Worker’s Compensation and Journey Accidents – a mixed bag

Worker’s Compensation and Journey Accidents – a mixed bag

February 16, 2017

All state and territory workers compensation schemes provide coverage for employee trips if they are travelling for work purposes, though only some provide coverage for journeys to and from the workplace.

In Tasmania, South Australia, Western Australia and Victoria an employer is generally not liable for an employee if they are injured on their way to or from work. In Victoria, workers who are injured on this journey are able to apply for compensation under a separate transport accident compensation scheme.

In NSW, the situation is a little more complicated. There is no compensation payable on a journey to or from work unless there is a “real and substantial connection between the employment and accident or incident out of which the personal injury arose”.

Basically this means employers will not be liable for when an employee gets injured on the way to work, unless:

  • The employee was directed to pick-up work mail on the way to work;
  • The employee was directed to travel to a training course at a location other than their normal place of work;
  • The employee was travelling directly to meet a client, rather than going to the office first; or
  • The employee had an accident due to fatigue when travelling home after a double shift.

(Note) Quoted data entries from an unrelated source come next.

/-- Every output of a drain: local address offset, bytes; and the flags together (R301, R302). -/
def drainOut (y : Half) (int : Bool) (seed : Word) (val : Nat → Nat → Num × FpFlags) : List (Nat × List Byte) × FpFlags :=
  let es := y.kind.bits / 8
  if y.blk = 0 then
    (List.range 16384).foldl (fun acc i =>
      let v := val (i / 128) (i % 128)
      let r := y.kind.round y.sat y.rm (stochBits seed (i / 128) (i % 128)) v.1
      (acc.1 ++ [(i * es, leBytes es r.code)], (acc.2.or v.2).or r.flags)) ([], {})
  else
    let bs := blockSize y.blk
    (List.range (16384 / bs)).foldl (fun acc j =>
      let m := j / (128 / bs)
      let at_ (i : Nat) : Nat := j % (128 / bs) * bs + i
      let vs := (List.range bs).map fun i =>
        let v := val m (at_ i)
        let f := toFp32 int v.1
        (f.1, v.2.or f.2)
      let q := quantScale y (vs.map (·.1))
      let zero := (amax (vs.map (·.1))).n == 0
      let es' := vs.mapIdx fun i v =>
        let r := y.element q zero (stochBits seed m (at_ i)) v.1
        (((128 * m + at_ i) * es, leBytes es r.code), r.flags.or v.2)
      (acc.1 ++ es'.map (·.1) ++ [(16384 * es + m * (128 / bs) + j % (128 / bs), [BitVec.ofNat 8 q.code])],
        (es'.foldl (fun f e => f.or e.2) acc.2).or q.flags)) ([], {})

/-- The slot of an MDRAIN: the bank and the epilogue are read, the outputs formed (R301, R303). -/
def State.drainSlot (s : State) (x cluster p ctl out epi fmt seed : Nat) (tid : Nat) : State :=
  let y : Half := (Half.ofBits (fmt / 65536)).getD ⟨.fp32, .rne, false, 0⟩
  let w := s.bankWords cluster p
  let lsw (a : Nat) : Word := ((s.teams.get? tid).map fun t => t.lsWord a).getD 0
  let r := drainOut y (fmt % 65536 == 8) (BitVec.ofNat 32 seed) fun m n =>
    epilogue ctl (fmt % 65536 == 8) (lsw (epi + 4 * n)) (lsw (epi + 512 + 4 * n)) (w.get 0 (128 * m + n))
  let s := if ctl.testBit 12 then s.setBank cluster p [] else s
  s.updCmd x fun c => { c with outBytes := r.1.map fun e => (out + e.1, e.2), flags := r.2.word }

/-- One slot of an array command on the array (R303). Log entry 26, DESIGN CHOICE. -/
def State.runSlot (s : State) (cluster x : Nat) (c : Cmd) (t : Team) : State :=
  let s := match c.kind with
    | .mzero p => s.setBank cluster p []
    | .mma p a b _ =>
      let va := s.tileView cluster t.core c.tid c.slotsDone a
      let vb := s.tileView cluster t.core c.tid c.slotsDone b
      let w := stepBank va vb (s.bankWords cluster p)
      ((s.fillTile cluster t.core c.tid c.slotsDone a).fillTile cluster t.core c.tid c.slotsDone b).setBank cluster p w
    | .mdrain p ctl out epi fmt seed => s.drainSlot x cluster p ctl out epi fmt seed c.tid
    | _ => s
  s.updCmd x fun c => { c with slotsDone := c.slotsDone + 1 }

/-- The wave slot a team stands at in the arbitration (R304). -/
def State.arbSlot (s : State) (tid : Nat) (t : Team) : Nat :=
  16 * t.pos + (((s.teamWaves tid).map fun e => e.2.slot).min?).getD 0

/-- A team's oldest array command with slots to do (R303). -/
def State.oldestArray (s : State) (tid : Nat) : Option (Nat × Cmd) :=
  s.cmds.find? fun e => e.2.tid = tid ∧ e.2.kind.bank?.isSome ∧ e.2.slotsDone < e.2.slots

/-- The ready teams of a cluster: class, number, command (R304). -/
def State.readyTeams (s : State) (x : Nat) : List (Nat × Nat × Nat × Cmd) :=
  (s.teams.filter fun e => e.2.cluster = x ∧ !s.failed e.2.lid).filterMap fun e =>
    match s.oldestArray e.1 with
    | some (cid, c) => if c.released ∧ !c.held then some (e.2.prio, s.arbSlot e.1 e.2, cid, c) else none
    | none => none

/-- The command the array takes next (R304): highest class, first ready team after the class's pointer.
Log entry 26, DESIGN CHOICE. -/
def State.nextSlot (s : State) (x : Nat) : Option (Nat × Nat × Nat × Cmd) :=
  let rs := s.readyTeams x
  match (rs.map (·.1)).min? with
  | none => none
  | some p =>
    let rs := rs.filter fun r => r.1 = p
    let dist (n : Nat) : Nat := (n + 63 - (s.cluster x).ptr.get 0 p % 64) % 64
    rs.foldl (fun best r => match best with
      | none => some r
      | some b => if dist r.2.1 < dist b.2.1 then some r else some b) none

/-- ARRAY_SLOT_START (R304): cluster `x`'s array, being free, runs the next slot; none starts while R444 withholds steps.
Log entry 26, DESIGN CHOICE. -/
def execArraySlotStart (s : State) : Out :=
  match s.nextSlot s.ev.x with
  | none => .refused (.notEnabled "no team is ready")
  | some (p, n, cid, c) =>
    if s.withheld.isSome then .refused (.notEnabled "steps are withheld")
    else
      match s.teams.get? c.tid with
      | none => .refused (.notEnabled "no team is ready")
      | some t =>
        .next ((s.runSlot s.ev.x cid c t).updCluster s.ev.x fun k => { k with ptr := k.ptr.set 0 p n })

/-- ARRAY_FAULT (R408): an internal check of cluster `x`'s array fails; its owner's work ends. -/
def execArrayFault (s : State) : Out :=
  .next (match (s.cluster s.ev.x).owner with
    | some o => s.failOwner o 3
    | none => s)

/-- An element write of MDRAIN (R305): element e of the outputs formed at its slot. -/
def State.elemDrain (s : State) (x : Nat) (c : Cmd) (e : Nat) : Option State :=
  (c.outBytes[e]?).map fun o => (s.performLs c.tid (placed o.1 o.2) none).elementDone x e

end Sys2Proof.Machine
end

In the Northern Territory and the ACT, employers generally are liable for trips to and from work.  However, when a worker is in their car and still on their own property they cease to be covered by the scheme.

Liability for such journeys also applies in Queensland.  There are, however, a number of exemptions.  For example, a worker will not receive any workers compensation for injuries if they break road or criminal laws when the accident happened and this contravention led to the accident.  Also, if the injury occurs too long before the employees’ work journey (and the employee was driving in the car at the time) or in a substantial geographical deviation from the journey, then an employer will not be liable.

Journey for ‘work purposes’

If a worker injures themselves on an authorised journey for work purposes the employer may be liable.  In most states and territories, the relevant legislation is very broad and can include injuries incurred on journeys during lunch breaks or other breaks.  Employers may even be liable if a worker injures themselves whilst getting a work certificate or whilst training at an external training provider.

In virtually all states, an employer is not liable for the injury if it is the result of serious and wilful misconduct of the worker.